The hills rise steeply all around Hacker Valley, home to one of the finest ramp dinners in West Virginia, held in the gym of the handsome new Hacker Valley elementary school. Laid out on long tables under the basketball nets are baskets of dinner rolls, traditional fried potatoes, and, of course ramps, sizzled in butter and served by the heaping spoonful. Dinner is served family-style, and neighbors talk to neighbors. Most of the village’s five hundred residents don’t have a lot of money—the average household income was under $24,000 as of the 2010 census—but many are happy to come out and support the school.

Hacker Valley nearly didn’t have this school. Twelve years ago, the school was a makeshift conglomerate of ten trailers that the state was pushing hard to close, but the citizens were determined to keep their children, and they won their case through a combination of intelligence, perseverance, and luck. In 2009, Governor Joe Manchin cut a red ribbon and welcomed the children into their new building. Now the school is a focal point for the town: a place to vote, a room for public meetings, and a hall big enough for the ramp dinner.

“If This Is Democracy, Then I Missed the Bus”

The new Hacker Valley school is the product of a long process that started out with high hopes for rural communities. In the 1970s, a group of parents from rural Lincoln County filed suit against the state, arguing that the existing system was unfair to children from poor rural communities; their schools were impoverished and facilities in terrible shape. In the early 1980s, a West Virginia court agreed, declaring the state’s school financing system unconstitutional and ordering that a new system be put in place. When the legislature created the School Building Authority (SBA) to distribute funds for construction and maintenance, many West Virginians welcomed the news. The SBA outlined a statewide planning process that seemed like an inclusive and democratic approach: a committee from each county would develop a comprehensive plan for school facilities.
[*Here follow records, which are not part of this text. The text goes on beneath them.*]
/-! ### Attention and token pipelines (R113 to R137) -/

/-- A pipeline's queues of descriptors, the arrival masks of its merge slots (R124), and the KV bytes read that do not
yet make a KiB; the descriptors of an interrupted phase that the region controller issues again at the resume, each with its unit's
number (R135). -/
structure AtpSt where
  dq : List Word256 := []
  aq : List Word256 := []
  tq : List Word256 := []
  masks : Tab Nat := []
  /-- The session slot of the split that arrived last at each merge slot. -/
  mergeSess : Tab Nat := []
  kvRem : Nat := 0
  reissue : List (Nat × Word256) := []
  deriving DecidableEq, Repr, Inhabited

/-- Page tables as they lie in HBM (R144), by offsets of local HBM: the layer root (0 where there is none yet), the frames of KIND 1 and
the granules of them in use, the L1 table of each layer, the L2 table of each layer * 64 + i. -/
structure TabDir where
  root : Nat := 0
  frames : List Nat := []
  used : Nat := 0
  l1 : Tab Nat := []
  l2 : Tab Nat := []
  deriving DecidableEq, Repr, Inhabited

/-- A session context on this package (R204, R205): the session, its sampling parameters and seed, its class, the most
positions it may have, its committed length, its home die, whether its KV is cold, and its page tables with the layer-root address. -/
structure Ctx where
  id : Nat
  cls : Nat := 0
  temp : Word32 := 0
  topK : Nat := 0
  topP : Word32 := 0x3F800000
  seed : Word64 := 0
  maxLen : Nat := 0
  len : Nat := 0
  home : Fin 2 := 0
  cold : Bool := false
  dir : TabDir := {}
  deriving DecidableEq, Repr, Inhabited

/-! ### HBM, KV pages and tiers (R138 to R163) -/

/-- A frame table entry (Table 6-1): state 0 FREE, 1 OWNED, 2 SHARED_RO, 3 DONATED, 4 PRIVATE. -/
structure Frame where
  owner : Dye := 0
  state : Nat := 0
  stale : BitVec 16 := 0xFFFF
  kind : Nat := 0
  deriving DecidableEq, Repr, Inhabited

/-- What an unlisted frame is once the night porter has written the table (R140). -/
def frameReset (f : Nat) : Frame :=
  if 16771072 ≤ f then { state := 4, stale := 0 } else {}

/-- A page-table entry of a session or of a shared-page array (Table 6-4), in field form. -/
structure Pte where
  tier : Nat := 1
  ro : Bool := false
  cold : Bool := false
  busy : Bool := false
  frame : Word32 := 0
  touch : Word32 := 0
  prefixIdx : Word32 := 0
  deriving DecidableEq, Repr, Inhabited

/-- A prefix record (R147 to R150), with its own tables as a list of (layer, page, shared-page index) and as they lie in HBM, the die of
its pages, and whether it has lost a page. -/
structure PrefixRec where
  live : Bool := false
  len : Nat := 0
  gen : Nat := 0
  count : Nat := 0
  retired : Bool := false
  released : Bool := false
  table : List (Nat × Nat × Nat) := []
  home : Fin 2 := 0
  dir : TabDir := {}
  lost : Bool := false
  deriving DecidableEq, Repr, Inhabited

/-- A page move in progress (R143): the page (session slot, or none for a shared page of index `page`), from tier to
tier, and what asked for it: 0 admission, 1 background, 2 a suspend hint or an idle region, 3 resume; the page's entry, where its tables are gone and the move
only finishes the page in progress (Table 6-6). -/
structure PageMove where
  dye : Dye
  session : Option Nat
  layer : Nat
  page : Nat
  fromTier : Nat
  toTier : Nat
  cause : Nat
  orphan : Option Pte := none
  deriving DecidableEq, Repr, Inhabited

/-- A promoted page that stays pinned until a counter value (R159): the session it was promoted for, and the page's key in the session
tables, or its shared-page index. -/
structure PagePin where
  dye : Dye
  session : Nat
  shared : Bool
  key : Nat
  until_ : Nat
  deriving DecidableEq, Repr, Inhabited

/-- The copy of a fork's partial page that waits for a frame of its reservation (R149, R155). -/
structure ForkCopy where
  dye : Dye
  slot : Nat
  layer : Nat
  page : Nat
  index : Nat
  len : Nat
  deriving DecidableEq, Repr, Inhabited

/-- A hint in force (R158, R159). -/
structure Hint where
  dye : Dye
  session : Nat
  resume : Bool
  tier : Nat := 0
  at_ : Nat := 0
  x : Nat := 0
  start : Nat := 0
  started : Bool := false
  deriving DecidableEq, Repr, Inhabited

/-- A tier-3 buffer given by a host runtime (R154): its host address, and whether it holds a page. -/
structure HostBuf where
  dye : Dye
  addr : Word64
  used : Bool := false
  deriving DecidableEq, Repr, Inhabited

/-- A donated 2 MiB segment that another package leases from this one (R152), or a fabric segment (R299). -/
structure Segment where
  dye : Dye := 0
  /-- 0 FREE, 1 HELD, 2 ORPHANED; absent segments are not listed. -/
  state : Nat := 0
  holder : SlotNo := 0
  epoch : Byte := 0
  expiry : Nat := 0
  donated : Bool := false
  deriving DecidableEq, Repr, Inhabited

/-! ### The Couriers (R164 to R181) -/

/-- An entry of a selection record (R171). -/
structure SelEnt where
  expert : Nat
  gate : Word32
  dropped : Bool := false
  deriving DecidableEq, Repr, Inhabited

/-- A row that a home region has received: where it lies, and its return tag (R172). -/
structure CouTag where
  expert : Nat
  row : Nat
  pool : Bool
  gid : Nat
  rank : Nat
  deriving DecidableEq, Repr, Inhabited

/-- What a home region placed for one of its experts (R173). -/
structure Placed where
  expert : Nat
  nBuf : Nat
  nPool : Nat
  poolFirst : Nat
  deriving DecidableEq, Repr, Inhabited
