/-! ### Slots, owners and coordinates (R16 to R19, R22) -/

def State.slot (s : State) : SlotNo := Fin.ofNat 64 (s.fld .pkg PKG_STRAPS 0 6)
/-- The dye that owns a region on this package, and the region's ordinal in its list (R262). -/
def State.owner (s : State) (r : RegionNo) : Dye := Fin.ofNat 16 (s.fld (.rgn r) RGN_OWNER 0 4)
def State.ordinal (s : State) (r : RegionNo) : Nat := s.fld (.rgn r) RGN_OWNER 4 4
/-- The region that dye d names by ordinal o. The management partition names a region it holds by number. -/
def State.regionOf (s : State) (d : Dye) (o : Nat) : Option RegionNo :=
  allRegions.find? (fun r => s.owner r == d && (if d = 0 then r.val == o else s.ordinal r == o))
/-- The regions of a dye on this package. -/
def State.regionsOf (s : State) (d : Dye) : List RegionNo := allRegions.filter (fun r => s.owner r == d)
/-- The core that logical core index c of dye d names (R18, R26). -/
def State.coreAt (s : State) (d : Dye) (c : Nat) : Option CoreId :=
  (s.regionOf d (c / 64)).map (fun r => { region := r, pos := Fin.ofNat 64 (c % 64) })

/-- PARTITIONS entries of the active system image (R234). -/
def State.partEntries (s : State) : List PartEntry :=
  match s.sysImage with
  | none => []
  | some i => i.sections.flatMap (fun x => match x.body with | .partitions es => es | _ => [])
def State.partEntry (s : State) (d : Dye) : Option PartEntry := s.partEntries.find? (fun e => e.dye == d)
/-- The partition's package table (R19): the slot of each package ordinal. -/
def State.pkgTable (s : State) (d : Dye) : List PackageRec := ((s.partEntry d).map (·.packages)).getD []
/-- This package's ordinal in a partition. -/
def State.pkgOrd (s : State) (d : Dye) : Nat := (s.pkgTable d).findIdx (fun p => p.slot == s.slot)
/-- The slot of a package ordinal. -/
def State.slotOf (s : State) (d : Dye) (ord : Nat) : Option SlotNo := ((s.pkgTable d)[ord]?).map (·.slot)
/-- The front package is the one with ordinal 0 (R17). -/
def State.isFront (s : State) (d : Dye) : Bool := s.pkgOrd d == 0
/-- A core's logical coordinate (R18, Table 1-2). -/
def State.lcoord (s : State) (c : CoreId) : BitVec 16 :=
  BitVec.ofNat 16 (s.pkgOrd (s.owner c.region) * 1024 + s.ordinal c.region * 64 + c.pos.val)
/-- A coordinate of dye d resolved (R19): the slot, and on this package the core. -/
def State.resolve (s : State) (d : Dye) (lc : BitVec 16) : Option (SlotNo × Option CoreId) :=
  match s.slotOf d (bitsOf lc 10 6) with
  | none => none
  | some sl =>
    if sl = s.slot then (s.coreAt d (bitsOf lc 0 10)).map (fun c => (sl, some c))
    else
      match (s.pkgTable d)[bitsOf lc 10 6]? with
      | none => none
      | some p => if bitsOf lc 6 4 < p.regions.length then some (sl, none) else none

/-- The dye of a master. -/
def State.dyeOf (s : State) : Master → Dye
  | .regionController r => s.owner r
  | .sequencer c => s.owner c.region
  | .matrixEngine c => s.owner c.region
  | .transferEngine c => s.owner c.region
  | .appendPath r => s.owner r
  | .attention r => s.owner r
  | .courier r => s.owner r
  | .drover _ d => d
  | .clusterDma r _ => s.owner r
  | .innkeeper => 0
  | .tierManager => 0
  | .imageLoader => 0
  | .nightPorter => 0
  | .vf d => d

/-- The index of Table 4-1 under which a master reaches a core's slice. A master that the table does not list has
none. -/
def masterIndex (m : Master) (c : CoreId) : Option Nat :=
  match m with
  | .regionController _ => some 0
  | .sequencer k => if k = c then some 1 else some 9
  | .matrixEngine k => if k = c then some 2 else some 9
  | .transferEngine k => if k = c then some 3 else some 9
  | .appendPath _ => some 4
  | .attention _ => some 5
  | .courier _ => some 6
  | .drover _ _ => some 7
  | .clusterDma _ _ => some 8
  | _ => none
/-- The issuing master's index in a refusal's DETAIL (Table 15-3): Table 4-1's, whatever slice it is; Table 4-1 numbers no master
that reaches no slice, so 10 to 14 are the model's (DESIGN CHOICE, log entry 119). -/
def masterNo (m : Master) : Nat :=
  match m with
  | .regionController _ => 0 | .sequencer _ => 1 | .matrixEngine _ => 2 | .transferEngine _ => 3 | .appendPath _ => 4
  | .attention _ => 5 | .courier _ => 6 | .drover _ _ => 7 | .clusterDma _ _ => 8 | .innkeeper => 10
  | .tierManager => 11 | .imageLoader => 12 | .nightPorter => 13 | .vf _ => 14

/-! ### Power state of a region (Table 14-10) -/

def State.rgnState (s : State) (r : RegionNo) : Nat := s.fld .pwr (PWR_RGN_STATUS + 4 * r.val) 0 3
def State.rgnActive (s : State) (r : RegionNo) : Bool := s.rgnState r == 0
def State.rgnFreq (s : State) (r : RegionNo) : Nat := s.fld .pwr (PWR_RGN_STATUS + 4 * r.val) 16 11

/-! ### The Ledger's intake (R324, R327) -/

/-- An event enters the Ledger: the ingress queue of 4,096, or LDG_FOLDED where that is full. While ingress is closed by
a power warning (R338) it folds into the open record of its kind or is only counted in LDG_FOLDED; after FROZEN it
enters nothing. -/
def sameKind (r : LdgRec) (e : LedgerEvent) : Bool :=
  r.type == e.type && r.detector == e.detector && r.dye == e.dye && r.region == e.region && r.core == e.core &&
  r.lcoord == e.lcoord && r.severity == e.severity && r.injected == e.injected
def foldInto (now : Nat) (r : LdgRec) : LdgRec :=
  { r with count := min (r.count + 1) 0xFFFFFFFF, last := min ((now - r.time) / 1000) 0xFFFFFFFF }
/-- The first open record of the event's kind takes one more event. -/
def foldOpen (now : Nat) (e : LedgerEvent) : List LdgRec → List LdgRec
  | [] => []
  | r :: rs => if sameKind r e then foldInto now r :: rs else r :: foldOpen now e rs
def State.ledger (s : State) (e : LedgerEvent) : State :=
  if s.bit .ldg LDG_STATUS 1 then s
  else if s.ldgClosed then
    if s.ldgOpen.any (fun r => sameKind r e) then { s with ldgOpen := foldOpen s.now e s.ldgOpen }
    else s.bump .ldg LDG_FOLDED
  else if s.ldgIngress.length < 4096 then { s with ldgIngress := s.ldgIngress ++ [e] }
  else { (s.bump .ldg LDG_FOLDED) with ldgOpen := foldOpen s.now e s.ldgOpen }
In Hacker Valley, school board members and parents were delighted. It was high time to invest in the school; volunteers had fixed a leaky roof and drilled a new well, but the trailers were in bad shape, and on frosty mornings students scraped ice from the inside of the single-pane windows. The town was proud of its students—they had the highest test scores and lowest dropout rates in the county—but they needed a new building. The governor’s process seemed like it would be a fair and democratic way to fund it.

But Hacker Valley residents knew that something was wrong the minute they walked into the facilities planning meeting for their own Webster County. The chairs weren’t arranged for a committee meeting around a table or open space; instead, they were all lined up facing the head of the room, as if for a public lecture, with the state-named consultants sitting up front. As they looked around, they realized that the committee composition didn’t reflect the people of the county: of the twenty-nine members, more than half were employees of the board of education and only nine were parents. There were no students at all.

The superintendent introduced the two consultants who had been named by the SBA to oversee the process: Roy Blizzard and J. Dan Snead, who had come up from near Charleston, the state capital, and were architects who designed schools. Parents reflected afterward that the consultants immediately steered the discussion toward support for a new consolidated middle school. The situation was not lost on the Webster County residents. “It seemed like a conflict of interest for an architect who builds middle schools to be giving opinions on whether or not we need a new middle school,” said one of the parents.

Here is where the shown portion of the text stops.